» **TASK TO COMPLETE**
Each line below from the one containing "obtain ⟨hdm, hsel, ha⟩" through the one containing "ih (State.noReset_of_le hn" should be output exactly as it stands, and no other line should appear.

Stored items

○ ○ ○ ○

-- ==== Sys2Proof/Syntax.lean ====
section
/-! DEFINITION. The syntax: the 28 operations of opcode_table.json (R45), one constructor a row, the two operations of a
tick, the names of the register codes (R16, R19, R21, R110), and the stimulus notation (R57, R58). -/

namespace Sys2Proof

/-- The two operation positions of a tick (R45): E, the encoder unit, then C, the control unit. -/
inductive Slot
  | E
  | C
  deriving DecidableEq, Repr

/-- The operations. A dispatch word holds no operand (R49): its uncompared bits have no effect (R54), so a constructor
has no argument. -/
inductive Instr
  /-- `ENC_HOLD`, R61: no poll. -/
  | encHold
  /-- `ENC_LOW`, R62: poll, A steady LOW. -/
  | encLow
  /-- `ENC_HIGH`, R63: poll, A steady HIGH. -/
  | encHigh
  /-- `ENC_FALL`, R64: poll, A falls. -/
  | encFall
  /-- `ENC_INC_M`, R65: poll on the menu, A rises with B HIGH. -/
  | encIncM
  /-- `ENC_DEC_M`, R66: poll on the menu, A rises with B LOW. -/
  | encDecM
  /-- `ENC_INC_T`, R67: poll on the control screen, A rises with B HIGH. -/
  | encIncT
  /-- `ENC_DEC_T`, R68: poll on the control screen, A rises with B LOW. -/
  | encDecT
  /-- `MENU_POLL`, R84: on the menu, select not pressed. -/
  | menuPoll
  /-- `MENU_PRESS`, R85: on the menu, select seen pressed. -/
  | menuPress
  /-- `MENU_DB_WAIT`, R87: inside the menu press's settle interval. -/
  | menuDbWait
  /-- `SEL_MASTER`, R88: settle interval over, cursor on item 0. -/
  | selMaster
  /-- `SEL_SLAVE`, R89: settle interval over, cursor on item 1. -/
  | selSlave
  /-- `MODE_PRESS`, R70: select seen pressed on the control screen. -/
  | modePress
  /-- `IDLE_POLL`, R91: Idle, nothing pressed. -/
  | idlePoll
  /-- `RAMP_START`, R92: Idle, dead-man held, target not zero. -/
  | rampStart
  /-- `RAMP_ZERO`, R93: Idle, dead-man held, target exactly zero. -/
  | rampZero
  /-- `MODE_DB_WAIT`, R71: inside the toggle's settle interval. -/
  | modeDbWait
  /-- `MODE_TOGGLE`, R72: the toggle's settle interval is over. -/
  | modeToggle
  /-- `RAMP_WAIT`, R94: Ramping, between two steps. -/
  | rampWait
  /-- `RAMP_ABORT`, R97: Ramping, step tick, dead-man released. -/
  | rampAbort
  /-- `RAMP_STEP`, R95: Ramping, step tick, dead-man held, more steps to go. -/
  | rampStep
  /-- `RAMP_DONE`, R96: Ramping, step tick, dead-man held, last step already written. -/
  | rampDone
  /-- `HOLD_WRITE`, R98: Holding, dead-man held. -/
  | holdWrite
  /-- `HOLD_RELEASE`, R99: Holding, dead-man released. -/
  | holdRelease
  /-- `SETTLE_WAIT`, R101: inside the post-release settle interval. -/
  | settleWait
  /-- `SETTLE_DONE`, R102: the post-release settle interval is over. -/
  | settleDone
  /-- `SLAVE_WAIT`, R83: the inert slave screen. -/
  | slaveWait
  deriving DecidableEq, Repr

/-- The slot whose dispatch word selects the operation: the table's `format` (R52). -/
def Instr.slot : Instr → Slot
  | .encHold | .encLow | .encHigh | .encFall | .encIncM | .encDecM | .encIncT | .encDecT => .E
  | .menuPoll | .menuPress | .menuDbWait | .selMaster | .selSlave | .modePress | .idlePoll | .rampStart
  | .rampZero | .modeDbWait | .modeToggle | .rampWait | .rampAbort | .rampStep | .rampDone | .holdWrite
  | .holdRelease | .settleWait | .settleDone | .slaveWait => .C

/-- What one tick executes: one operation for each slot (R45). A pair is well formed when each stands in its own slot
(`TickOps.wf`). -/
structure TickOps where
  /-- the E slot's operation. -/
  e : Instr
  /-- the C slot's operation. -/
  c : Instr
  deriving DecidableEq, Repr

/-- A dispatch word, in the format of its slot (R47, R48, R55). -/
inductive DispatchWord
  | e (w : EWord)
  | c (w : CWord)
  deriving DecidableEq, Repr

/-- The slot a dispatch word's format belongs to. -/
def DispatchWord.slot : DispatchWord → Slot
  | .e _ => .E
  | .c _ => .C

/-- An instruction word as the opcode table gives it to the decoder: a number of `nbits` bits, bit 0 the least
significant (R8, R52). A table word is well formed when it fits its format (`TableWord.wf`). -/
structure TableWord where
  /-- the row's width in whole bytes: 8 for format E (5 bits), 16 for format C (9 bits). -/
  nbits : Nat
  /-- the bits. -/
  w : Nat
  deriving DecidableEq, Repr

/-- Why the decoder refuses a table word. Safe: no dispatch word of the block is refused (R53), only numbers that are
no dispatch word at all. -/
inductive DecodeError
  /-- the number has a bit set above the format's width. -/
  | wordTooWide
  /-- no format has that many bits. -/
  | noSuchFormat
  deriving DecidableEq, Repr

/-- The sequencing register's values (R16). -/
inductive Phase
  | menu
  | menuDb
  | ctrlIdle
  | ctrlDb
  | ramp
  | hold
  | settle
  | slave
  deriving DecidableEq, Repr

/-- The source's AdjustmentMode (R19). -/
inductive AdjMode
  | fine
  | coarse
  deriving DecidableEq, Repr

/-- The source's OperatingMode (R21), a view of `phase`, not a register. -/
inductive OpMode
  | unselected
  | master
  | slave
  deriving DecidableEq, Repr

/-- The seven redraw requests of R110. -/
inductive DispKind
  | menuCursor
  | ctrlScreen
  | value
  | modeLabel
  | progress
  | ready
  | slaveScreen
  deriving DecidableEq, Repr

/-- A term of the stimulus notation (R57, R58), the analog of a line of assembler. -/
inductive Stim
  /-- `w*n`: the input word w for n ticks. -/
  | word (iw : InputWord) (n : Nat)
  /-- `INC`. -/
  | inc
  /-- `DEC`. -/
  | dec
  /-- `REST(n)`. -/
  | rest (n : Nat)
  /-- `PRESS(n)`. -/
  | press (n : Nat)
  /-- `DM(n)`. -/
  | dm (n : Nat)
  /-- the suffix `.d`: with the dead-man held. -/
  | held (t : Stim)
  /-- the suffix `.s`: with select pressed. -/
  | pressed (t : Stim)
  deriving DecidableEq, Repr

end Sys2Proof
end

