-- ==== Sys2Proof/Machine/Fetch.lean ====
section
/-! DEFINITION. Making a given dispatch word the one the next tick builds. The block fetches nothing from storage (R43):
a dispatch word is built from the registers and the sample, so a word is placed by setting those (log entry 9). -/

namespace Sys2Proof.Machine

/-- The edge e is the next to be sampled, in the place of what stood there. -/
def State.placeEdge (s : State) (e : Edge) : State := { s with inputs := e :: s.inputs.tail }

/-- An edge without reset whose pins make `sel`, `dm`, `b`, `a` (R46). -/
def edgeOf (dm sel b a : Bool) : Edge :=
  { rst := false, iw := BitVec.ofBool (!dm) ++ BitVec.ofBool (!sel) ++ BitVec.ofBool b ++ BitVec.ofBool a }

/-- A phase with the given `pe` and `dst` (R47). -/
def phaseFor (pe dst : Bool) : Phase :=
  match pe, dst with
  | true, false => .menu
  | true, true => .ctrlIdle
  | false, false => .menuDb
  | false, true => .slave

/-- The next tick's `EW` is w: phase and `lastA` set, the pins set, nothing pressed. `tmr` is kept off 0 in `MENU_DB` so
that the tick's C slot only waits. -/
def State.placeE (s : State) (w : EWord) : State :=
  let s1 := (s.setPhase (phaseFor (w.getLsbD 4) (w.getLsbD 3))).setLastA (w.getLsbD 2)
  let s2 := if s1.phase = .menuDb then s1.setTmr (max s1.tmr 1) else s1
  s2.placeEdge (edgeOf false false (w.getLsbD 0) (w.getLsbD 1))

/-- A state whose `t0` and `ie` are those given. `t0` with not `ie` fits no state, since `ramp_i ≥ 0`: then the one the
phase's operations compare is kept, `ie` in `RAMP`, `t0` elsewhere. -/
def State.placeRamp (s : State) (t0 ie : Bool) : State :=
  let zero := t0 && (ie || !(s.phase == Phase.ramp))
  let s1 := s.setTarget (if zero then 0 else if s.target = 0 then 1 else s.target)
  s1.setRampI (if ie then max s1.rampI (targetAbs s1) else if s1.rampI < targetAbs s1 then s1.rampI else 0)

/-- The next tick's `CW` is w, as far as any state gives it: registers and pins set, A LOW and seen LOW so that the
tick's E slot changes nothing. -/
def State.placeC (s : State) (w : CWord) : State :=
  let s1 := ((s.setPhase (CWord.phase w)).setTmr (if w.getLsbD 5 then 0 else max s.tmr 1)).setLastA false
  let s2 := (s1.placeRamp (w.getLsbD 2) (w.getLsbD 1)).setMenuIdx (if w.getLsbD 0 then 1 else 0)
  s2.placeEdge (edgeOf (w.getLsbD 3) (w.getLsbD 4) false false)

/-- A table word of `nbits` bits placed: 8 bits hold an `EW`, 16 a `CW` (R52). -/
def State.placeWord (s : State) (nbits w : Nat) : State :=
  if nbits ≤ 8 then s.placeE (BitVec.ofNat 5 w) else s.placeC (BitVec.ofNat 9 w)

end Sys2Proof.Machine
end

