/-- R136: one period. -/
theorem zero_period {s : State} (hwf : s.cfg.wf = true) (hp : s.phase = .ctrlIdle) (htarget : s.target = 0)
    (hn : s.NoReset (s.cfg.tDebounce + 1)) (hpins : ZeroPins s (s.cfg.tDebounce + 1)) :
    (∀ j < s.cfg.tDebounce, ∃ v, s.RunsTo (j + 1) v ∧ v.pwmEn = false ∧ v.target = 0 ∧ v.phase = .settle) ∧
    ∃ t, s.RunsTo (s.cfg.tDebounce + 1) t ∧ t.pwmEn = false ∧ t.target = 0 ∧ t.phase = .ctrlIdle ∧
      State.wrCount (s.cfg.tDebounce + 1) s = 0 := by
  obtain ⟨hdm, hsel, ha⟩ := hpins 0 (Nat.succ_pos _)
  obtain ⟨hi, u, hstep, hu0, huen, huwr⟩ := step_of_zero_target hp htarget (State.noReset_next hn) hdm hsel ha
  have hd : delayOf s.cfg s.nextC = some (.settle, s.cfg.tDebounce) := by rw [hi]; rfl
  obtain ⟨u', hstep', hup, hut, hrun, hend, hcount⟩ :=
    delay_runs hwf hd rfl (State.noReset_of_le hn (Nat.le_succ _))
  obtain rfl : u = u' := Host.Outcome.next.inj (hstep.symm.trans hstep')
  refine ⟨fun j hj => ⟨u.waited j, hrun j hj, by simp [huen, hu0, hup]⟩, ?_⟩
  have hrst : (u.waited (s.cfg.tDebounce - 1)).nextEdge.rst = false := by
    rw [nextEdge_of_run hend]
    exact hn _ (Nat.lt_succ_self _)
  obtain ⟨t, hlast, htp, ht0, hten, htwr⟩ := step_of_settled (v := u.waited (s.cfg.tDebounce - 1))
    (by rw [State.waited_phase, hup]) (by rw [State.waited_tmr, hut, Nat.sub_self]) hrst
  refine ⟨t, runsTo_snoc hend hlast, ?_, ?_, htp, ?_⟩
  · rw [hten, State.waited_pwmEn, huen]
  · rw [ht0, State.waited_target, hu0]
  · rw [State.wrCount_add 1 hend, hcount, wrCount_one hlast, huwr, htwr]
    rfl

/-- R136: n whole periods, by induction on them. -/
theorem zero_periods {s : State} (n : Nat) (hwf : s.cfg.wf = true) (hp : s.phase = .ctrlIdle) (htarget : s.target = 0)
    (hn : s.NoReset (n * (s.cfg.tDebounce + 1))) (hpins : ZeroPins s (n * (s.cfg.tDebounce + 1))) :
    ∃ t, s.RunsTo (n * (s.cfg.tDebounce + 1)) t ∧ (1 ≤ n → t.pwmEn = false) ∧ t.target = 0 ∧ t.phase = .ctrlIdle ∧
      State.wrCount (n * (s.cfg.tDebounce + 1)) s = 0 := by
  induction n with
  | zero =>
    rw [Nat.zero_mul]
    exact ⟨s, State.runsTo_zero s, by omega, htarget, hp, rfl⟩
  | succ n ih =>
    rw [Nat.succ_mul] at hn hpins ⊢
    obtain ⟨t, hrun, -, ht0, htp, hcount⟩ :=
      ih (State.noReset_of_le hn (by omega)) (fun j hj => hpins j (by omega))
    have hcfg := State.runsTo_cfg hrun
    obtain ⟨-, v, hperiod, hven, hv0, hvp, hcount'⟩ := zero_period (hcfg ▸ hwf) htp ht0
      (by rw [hcfg]; exact noReset_of_run hrun hn) (by rw [hcfg]; exact zeroPins_of_run hrun hpins)
    rw [hcfg] at hperiod hcount'
    exact ⟨v, State.runsTo_add hrun hperiod, fun _ => hven, hv0, hvp, by rw [State.wrCount_add _ hrun, hcount, hcount']⟩

/-- Settles O52: tick j is the end of a period, or lies inside the one after j / (T + 1) whole periods. -/
theorem zeroTargetCyclesDisabled : Obligations.ZeroTargetCyclesDisabled := by
  intro s n hwf hp htarget hn hpins
  refine ⟨fun j hj hjn => ?tick, ?writes⟩
  case writes =>
    obtain ⟨-, -, -, -, -, hcount⟩ := zero_periods n hwf hp htarget hn hpins
    exact hcount
  case tick =>
    have hsplit : j / (s.cfg.tDebounce + 1) * (s.cfg.tDebounce + 1) + j % (s.cfg.tDebounce + 1) = j :=
      Nat.div_add_mod' j _
    have hmod : j % (s.cfg.tDebounce + 1) < s.cfg.tDebounce + 1 := Nat.mod_lt _ (Nat.succ_pos _)
    generalize j / (s.cfg.tDebounce + 1) = k at hsplit
    generalize j % (s.cfg.tDebounce + 1) = r at hsplit hmod
    obtain ⟨t, hrun, hten, ht0, htp, -⟩ := zero_periods k hwf hp htarget (State.noReset_of_le hn (by omega))
      (fun i hi => hpins i (by omega))
    cases r with
    | zero =>
      have hk : 1 ≤ k := by
        by_contra hzero
        obtain rfl : k = 0 := by omega
        omega
      obtain rfl : _ = j := hsplit
      exact ⟨t, hrun, hten hk, ht0, by simp [htp]⟩
    | succ r =>
      have hcfg := State.runsTo_cfg hrun
      have hle : k * (s.cfg.tDebounce + 1) + (s.cfg.tDebounce + 1) ≤ n * (s.cfg.tDebounce + 1) := by
        rw [← Nat.succ_mul]
        refine Nat.mul_le_mul_right _ (Nat.lt_of_mul_lt_mul_right (a := s.cfg.tDebounce + 1) ?_)
        omega
      obtain ⟨hwithin, -⟩ := zero_period (hcfg ▸ hwf) htp ht0
        (by rw [hcfg]; exact noReset_of_run hrun (State.noReset_of_le hn hle))
        (by rw [hcfg]; exact zeroPins_of_run hrun (fun i hi => hpins i (by omega)))
      obtain ⟨v, hv, hven, hv0, hvp⟩ := hwithin r (by rw [hcfg]; omega)
      exact ⟨v, hsplit ▸ State.runsTo_add hrun hv, hven, hv0, by simp [hvp]⟩

end Sys2Proof.Machine

/-! The ramp as a run (R103): where its checks fall, how far it has come there, and what each check decides; then the
release (R104) and the hold (R98). -/

namespace Sys2Proof.Machine

/-- R92, R95: the outputs carry step k of a ramp towards t. -/
structure StepWritten (t : Int) (k : Nat) (u : State) : Prop where
  enabled : u.pwmEn = true
  target : u.target = t
  count : u.rampI = k
  pair : u.pulseA = pulseAOf (t.sign * k) ∧ u.pulseB = pulseBOf (t.sign * k)

/-- Waiting leaves the step on the outputs. -/
theorem StepWritten.waited {t : Int} {k : Nat} {u : State} (h : StepWritten t k u) (n : Nat) :
    StepWritten t k (u.waited n) where
  enabled := (u.waited_pwmEn n).trans h.enabled
  target := (u.waited_target n).trans h.target
  count := (u.waited_rampI n).trans h.count
  pair := by
    rw [State.waited_pulseA, State.waited_pulseB]
    exact h.pair

/-- R92: the ramp starts towards a target that is not zero. -/
theorem target_ne_zero_of_rampStart {s : State} (hi : s.nextC = .rampStart) : s.afterE.target ≠ 0 := by
  obtain ⟨-, -, -, htarget⟩ := (nextC_eq_iff s _).mp hi
  exact htarget

/-- R92: `RAMP_START` writes step 0. -/
theorem stepWritten_of_exec_rampStart {s u : State} (h : exec .rampStart s = .next u) :
    StepWritten s.target 0 u ∧ u.wr.isSome = true := by
  obtain rfl := Host.Outcome.next.inj h
  refine ⟨⟨rfl, rfl, rfl, ?_⟩, rfl⟩
  rw [Nat.cast_zero, mul_zero]
  exact ⟨rfl, rfl⟩

/-- R95: `RAMP_STEP` writes the step after the count, the outputs already enabled. -/
theorem stepWritten_of_exec_rampStep {s u : State} (hen : s.pwmEn = true) (h : exec .rampStep s = .next u) :
    StepWritten s.target (s.rampI + 1) u ∧ u.wr.isSome = true := by
  obtain rfl := Host.Outcome.next.inj h
  exact ⟨⟨hen, rfl, rfl, rfl, rfl⟩, rfl⟩

/-- R103: u is the state at the check that follows step k of the ramp `RAMP_START` begins in s, all steps up to k
written. -/
structure AtCheck (s : State) (k : Nat) (u : State) : Prop where
  run : s.RunsTo ((k + 1) * s.cfg.tRamp) u
  phase : u.phase = .ramp
  timer : u.tmr = 0
  step : StepWritten s.afterE.target k u
  written : State.wrCount ((k + 1) * s.cfg.tRamp) s = k + 1

/-- R94: from the tick that writes step k the pacing interval leads to the check that follows it. -/
theorem atCheck_of_write {s v u : State} {k : Nat} (hwf : s.cfg.wf = true) (hrun : s.RunsTo (k * s.cfg.tRamp) v)
    (hcount : State.wrCount (k * s.cfg.tRamp) s = k) (hd : delayOf v.cfg v.nextC = some (.ramp, s.cfg.tRamp))
    (hn : v.NoReset s.cfg.tRamp) (hstep : step v = .next u) (hu : StepWritten s.afterE.target k u)
    (hwr : u.wr.isSome = true) : AtCheck s k (u.waited (s.cfg.tRamp - 1)) := by
  obtain ⟨u', hstep', hup, hut, -, hend, hcount'⟩ := delay_runs (State.runsTo_cfg hrun ▸ hwf) hd rfl hn
  obtain rfl : u = u' := Host.Outcome.next.inj (hstep.symm.trans hstep')
  refine ⟨?run, (u.waited_phase _).trans hup, ?timer, hu.waited _, ?written⟩
  case run =>
    rw [Nat.succ_mul]
    exact State.runsTo_add hrun hend
  case timer => rw [State.waited_tmr, hut, Nat.sub_self]
  case written => rw [Nat.succ_mul, State.wrCount_add _ hrun, hcount, hcount', if_pos hwr]

/-- R92: the first check is one pacing interval after `RAMP_START`. -/
theorem exists_atCheck_zero {s : State} (hwf : s.cfg.wf = true) (hi : s.nextC = .rampStart)
    (hn : s.NoReset s.cfg.tRamp) : ∃ u, AtCheck s 0 u := by
  have hd : delayOf s.cfg s.nextC = some (.ramp, s.cfg.tRamp) := by rw [hi]; rfl
  obtain ⟨u, hstep⟩ := step_next s
  obtain ⟨hu, hwr⟩ := stepWritten_of_exec_rampStart (hi ▸ exec_nextC (hn 0 (delay_pos hwf hd)) hstep)
  have hrun : s.RunsTo (0 * s.cfg.tRamp) s := by
    rw [Nat.zero_mul]
    exact State.runsTo_zero s
  exact ⟨_, atCheck_of_write hwf hrun (by rw [Nat.zero_mul]; rfl) hd hn hstep hu hwr⟩

/-- R100: the C slot of a check sees the ramp's target. -/
theorem AtCheck.afterE_target {s u : State} {k : Nat} (h : AtCheck s k u) : u.afterE.target = s.afterE.target :=
  (afterE_target_of_ne (by simp [h.phase])).trans h.step.target

/-- R95: at a check with steps to go and the dead-man held, the step is written. -/
theorem AtCheck.nextC_step {s u : State} {k : Nat} (h : AtCheck s k u) (hlt : k < s.afterE.target.natAbs)
    (hdm : u.nextEdge.iw.getLsbD 3 = false) : u.nextC = .rampStep := by
  refine (nextC_eq_iff u _).mpr ⟨u.afterE_phase.trans h.phase, u.afterE_tmr.trans h.timer, by rw [inDm, hdm]; rfl, ?_⟩
  rwa [h.afterE_target, State.afterE_rampI, h.step.count]

/-- R95: one pacing interval after a check whose step is written comes the next. -/
theorem AtCheck.succ {s u : State} {k : Nat} (h : AtCheck s k u) (hwf : s.cfg.wf = true)
    (hi : u.nextC = .rampStep) (hn : s.NoReset ((k + 2) * s.cfg.tRamp)) : ∃ v, AtCheck s (k + 1) v := by
  have hcfg := State.runsTo_cfg h.run
  have hd : delayOf u.cfg u.nextC = some (.ramp, s.cfg.tRamp) := by rw [hi, hcfg]; rfl
  rw [Nat.succ_mul] at hn
  have hnu : u.NoReset s.cfg.tRamp := noReset_of_run h.run hn
  obtain ⟨v, hstep⟩ := step_next u
  obtain ⟨hv, hwr⟩ := stepWritten_of_exec_rampStep (u.afterE_pwmEn.trans h.step.enabled)
    (hi ▸ exec_nextC (hnu 0 (delay_pos (hcfg ▸ hwf) hd)) hstep)
  rw [h.afterE_target, State.afterE_rampI, h.step.count] at hv
  exact ⟨_, atCheck_of_write hwf h.run h.written hd hnu hstep hv hwr⟩

/-- R103: with the dead-man held at every check before it, the check that follows step k is reached, by induction on
k. -/
theorem exists_atCheck {s : State} (hwf : s.cfg.wf = true) (hi : s.nextC = .rampStart) {k : Nat}
    (hle : k ≤ s.afterE.target.natAbs) (hn : s.NoReset ((k + 1) * s.cfg.tRamp))
    (hdm : ∀ j, 1 ≤ j → j < k + 1 → (s.edgeAt (j * s.cfg.tRamp)).iw.getLsbD 3 = false) : ∃ u, AtCheck s k u := by
  induction k with
  | zero => exact exists_atCheck_zero hwf hi (by rwa [Nat.one_mul] at hn)
  | succ k ih =>
    obtain ⟨u, hu⟩ := ih (Nat.le_of_succ_le hle) (State.noReset_of_le hn (Nat.mul_le_mul_right _ (Nat.le_succ _)))
      (fun j hj hjk => hdm j hj (by omega))
    refine hu.succ hwf (hu.nextC_step hle ?_) hn
    rw [nextEdge_of_run hu.run]
    exact hdm (k + 1) (Nat.succ_pos k) (Nat.lt_succ_self _)

/-- R96: at the check after the last step, with the dead-man held, the ramp is done, the whole target on the outputs. -/
theorem AtCheck.done {s u : State} (h : AtCheck s s.afterE.target.natAbs u)
    (hdm : u.nextEdge.iw.getLsbD 3 = false) :
    u.nextC = .rampDone ∧ u.pwmView = some (1500 + 5 * u.target, 1500 - 5 * u.target) := by
  obtain ⟨hen, htarget, hcount, hA, hB⟩ := h.step
  rw [Int.sign_mul_natAbs] at hA hB
  refine ⟨(nextC_eq_iff u _).mpr ⟨u.afterE_phase.trans h.phase, u.afterE_tmr.trans h.timer, by rw [inDm, hdm]; rfl,
    by rw [h.afterE_target, State.afterE_rampI, hcount]⟩, ?_⟩
  rw [pwmView_of_enabled hen, hA, hB, htarget]
  rfl

/-- Settles O46: the checks before the last step run `RAMP_STEP`, and the one after it `RAMP_DONE`. -/
theorem rampReachesTheTargetOnTime : Obligations.RampReachesTheTargetOnTime := by
  rintro s _ hwf hi rfl hn hdm
  refine ⟨Int.natAbs_pos.mpr (target_ne_zero_of_rampStart hi), fun j hj hjm => ?step, ?done⟩
  case step =>
    obtain ⟨k, rfl⟩ : ∃ k, j = k + 1 := ⟨j - 1, by omega⟩
    obtain ⟨u, hu⟩ := exists_atCheck (k := k) hwf hi (by omega)
      (State.noReset_of_le hn (Nat.mul_le_mul_right _ (by omega)))
      (fun i h1 hij => hdm i h1 (by omega))
    exact ⟨u, hu.run, hu.nextC_step hjm (by rw [nextEdge_of_run hu.run]; exact hdm _ hj (by omega)),
      congrArg (· + 1) hu.step.count⟩
  case done =>
    obtain ⟨u, hu⟩ := exists_atCheck hwf hi le_rfl hn (fun i h1 hij => hdm i h1 (by omega))
    obtain ⟨hdone, hview⟩ := hu.done (by rw [nextEdge_of_run hu.run]; exact hdm _ (Nat.succ_pos _) le_rfl)
    exact ⟨u, hu.run, hdone, hu.step.count, hu.step.target, hview, hu.written⟩

/-- R97, R117: at a step tick with the dead-man released the ramp is aborted. -/
theorem step_of_released_check {u : State} (hp : u.phase = .ramp) (ht : u.tmr = 0) (hrst : u.nextEdge.rst = false)
    (hdm : u.nextEdge.iw.getLsbD 3 = true) :
    u.nextC = .rampAbort ∧ ∃ t, step u = .next t ∧ t.pwmView = none ∧ t.phase = .settle ∧ t.wr = none ∧
      t.rampI = u.rampI := by
  have hi : u.nextC = .rampAbort :=
    (nextC_eq_iff u _).mpr ⟨u.afterE_phase.trans hp, u.afterE_tmr.trans ht, by rw [inDm, hdm]; rfl⟩
  exact ⟨hi, _, step_of_nextC hrst hi rfl, pwmView_of_disabled u.afterE.safeStop_pwmEn, rfl, u.afterE_wr,
    u.afterE_rampI⟩

/-- Settles O47: the check of step S is reached with S pairs written, and its abort writes none. -/
theorem rampAbortsAtTheReleasedCheck : Obligations.RampAbortsAtTheReleasedCheck := by
  intro s S hwf hi hS hle hn hdm hrel
  obtain ⟨k, rfl⟩ : ∃ k, S = k + 1 := ⟨S - 1, by omega⟩
  obtain ⟨u, hu⟩ := exists_atCheck hwf hi (Nat.le_of_succ_le_succ hle) (State.noReset_of_le hn (Nat.le_succ _)) hdm
  have hedge := nextEdge_of_run hu.run
  obtain ⟨habort, t, hstep, hview, hp, hwr, hcount⟩ := step_of_released_check hu.phase hu.timer
    (by rw [hedge]; exact hn _ (Nat.lt_succ_self _)) (by rw [hedge]; exact hrel)
  refine ⟨u, t, hu.run, habort, hstep, hview, hp, hwr, by rw [hcount, hu.step.count], ?_⟩
  rw [State.wrCount_add 1 hu.run, hu.written, wrCount_one hstep, hwr]
  rfl

/-- R104(a) in `RAMP`: the next check comes when the timer has run down, and aborts. -/
theorem release_in_ramp {s : State} (hinv : Inv s) (hwf : s.cfg.wf = true) (hn : s.NoReset s.cfg.tRamp)
    (hdm : ∀ j < s.cfg.tRamp, (s.edgeAt j).iw.getLsbD 3 = true) (hp : s.phase = .ramp) :
    ∃ k t, 1 ≤ k ∧ k ≤ s.cfg.tRamp ∧ s.RunsTo k t ∧ t.pwmView = none ∧ t.phase = .settle ∧ State.wrCount k s = 0 := by
  have hlt : s.tmr < s.cfg.tRamp := by
    have hle := hinv.timer_ramp hp
    obtain ⟨-, hpos⟩ := intervals_pos hwf
    omega
  obtain ⟨hrun, hcount⟩ := runsTo_waited (n := s.tmr) (by rw [hp]; rfl) le_rfl (State.noReset_of_le hn hlt.le)
  have hedge := nextEdge_of_run hrun
  obtain ⟨-, t, hstep, hview, htp, hwr, -⟩ := step_of_released_check (u := s.waited s.tmr)
    (by rw [State.waited_phase, hp]) (by rw [State.waited_tmr, Nat.sub_self])
    (by rw [hedge]; exact hn _ hlt) (by rw [hedge]; exact hdm _ hlt)
  refine ⟨s.tmr + 1, t, Nat.succ_pos _, hlt, runsTo_snoc hrun hstep, hview, htp, ?_⟩
  rw [State.wrCount_add 1 hrun, hcount, wrCount_one hstep, hwr]
  rfl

○ ○ ○ ○

» **RESULT**
  obtain ⟨hdm, hsel, ha⟩ := hpins 0 (Nat.succ_pos _)
  obtain ⟨hi, u, hstep, hu0, huen, huwr⟩ := step_of_zero_target hp htarget (State.noReset_next hn) hdm hsel ha
  have hd : delayOf s.cfg s.nextC = some (.settle, s.cfg.tDebounce) := by rw [hi]; rfl
  obtain ⟨u', hstep', hup, hut, hrun, hend, hcount⟩ :=
    delay_runs hwf hd rfl (State.noReset_of_le hn (Nat.le_succ _))
  obtain rfl : u = u' := Host.Outcome.next.inj (hstep.symm.trans hstep')
  refine ⟨fun j hj => ⟨u.waited j, hrun j hj, by simp [huen, hu0, hup]⟩, ?_⟩
  have hrst : (u.waited (s.cfg.tDebounce - 1)).nextEdge.rst = false := by
    rw [nextEdge_of_run hend]
    exact hn _ (Nat.lt_succ_self _)
  obtain ⟨t, hlast, htp, ht0, hten, htwr⟩ := step_of_settled (v := u.waited (s.cfg.tDebounce - 1))
    (by rw [State.waited_phase, hup]) (by rw [State.waited_tmr, hut, Nat.sub_self]) hrst
  refine ⟨t, runsTo_snoc hend hlast, ?_, ?_, htp, ?_⟩
  · rw [hten, State.waited_pwmEn, huen]
  · rw [ht0, State.waited_target, hu0]
  · rw [State.wrCount_add 1 hend, hcount, wrCount_one hlast, huwr, htwr]
    rfl

/-- R136: n whole periods, by induction on them. -/
theorem zero_periods {s : State} (n : Nat) (hwf : s.cfg.wf = true) (hp : s.phase = .ctrlIdle) (htarget : s.target = 0)
    (hn : s.NoReset (n * (s.cfg.tDebounce + 1))) (hpins : ZeroPins s (n * (s.cfg.tDebounce + 1))) :
    ∃ t, s.RunsTo (n * (s.cfg.tDebounce + 1)) t ∧ (1 ≤ n → t.pwmEn = false) ∧ t.target = 0 ∧ t.phase = .ctrlIdle ∧
      State.wrCount (n * (s.cfg.tDebounce + 1)) s = 0 := by
  induction n with
  | zero =>
    rw [Nat.zero_mul]
    exact ⟨s, State.runsTo_zero s, by omega, htarget, hp, rfl⟩
  | succ n ih =>
    rw [Nat.succ_mul] at hn hpins ⊢
    obtain ⟨t, hrun, -, ht0, htp, hcount⟩ :=
      ih (State.noReset_of_le hn (by omega)) (fun j hj => hpins j (by omega))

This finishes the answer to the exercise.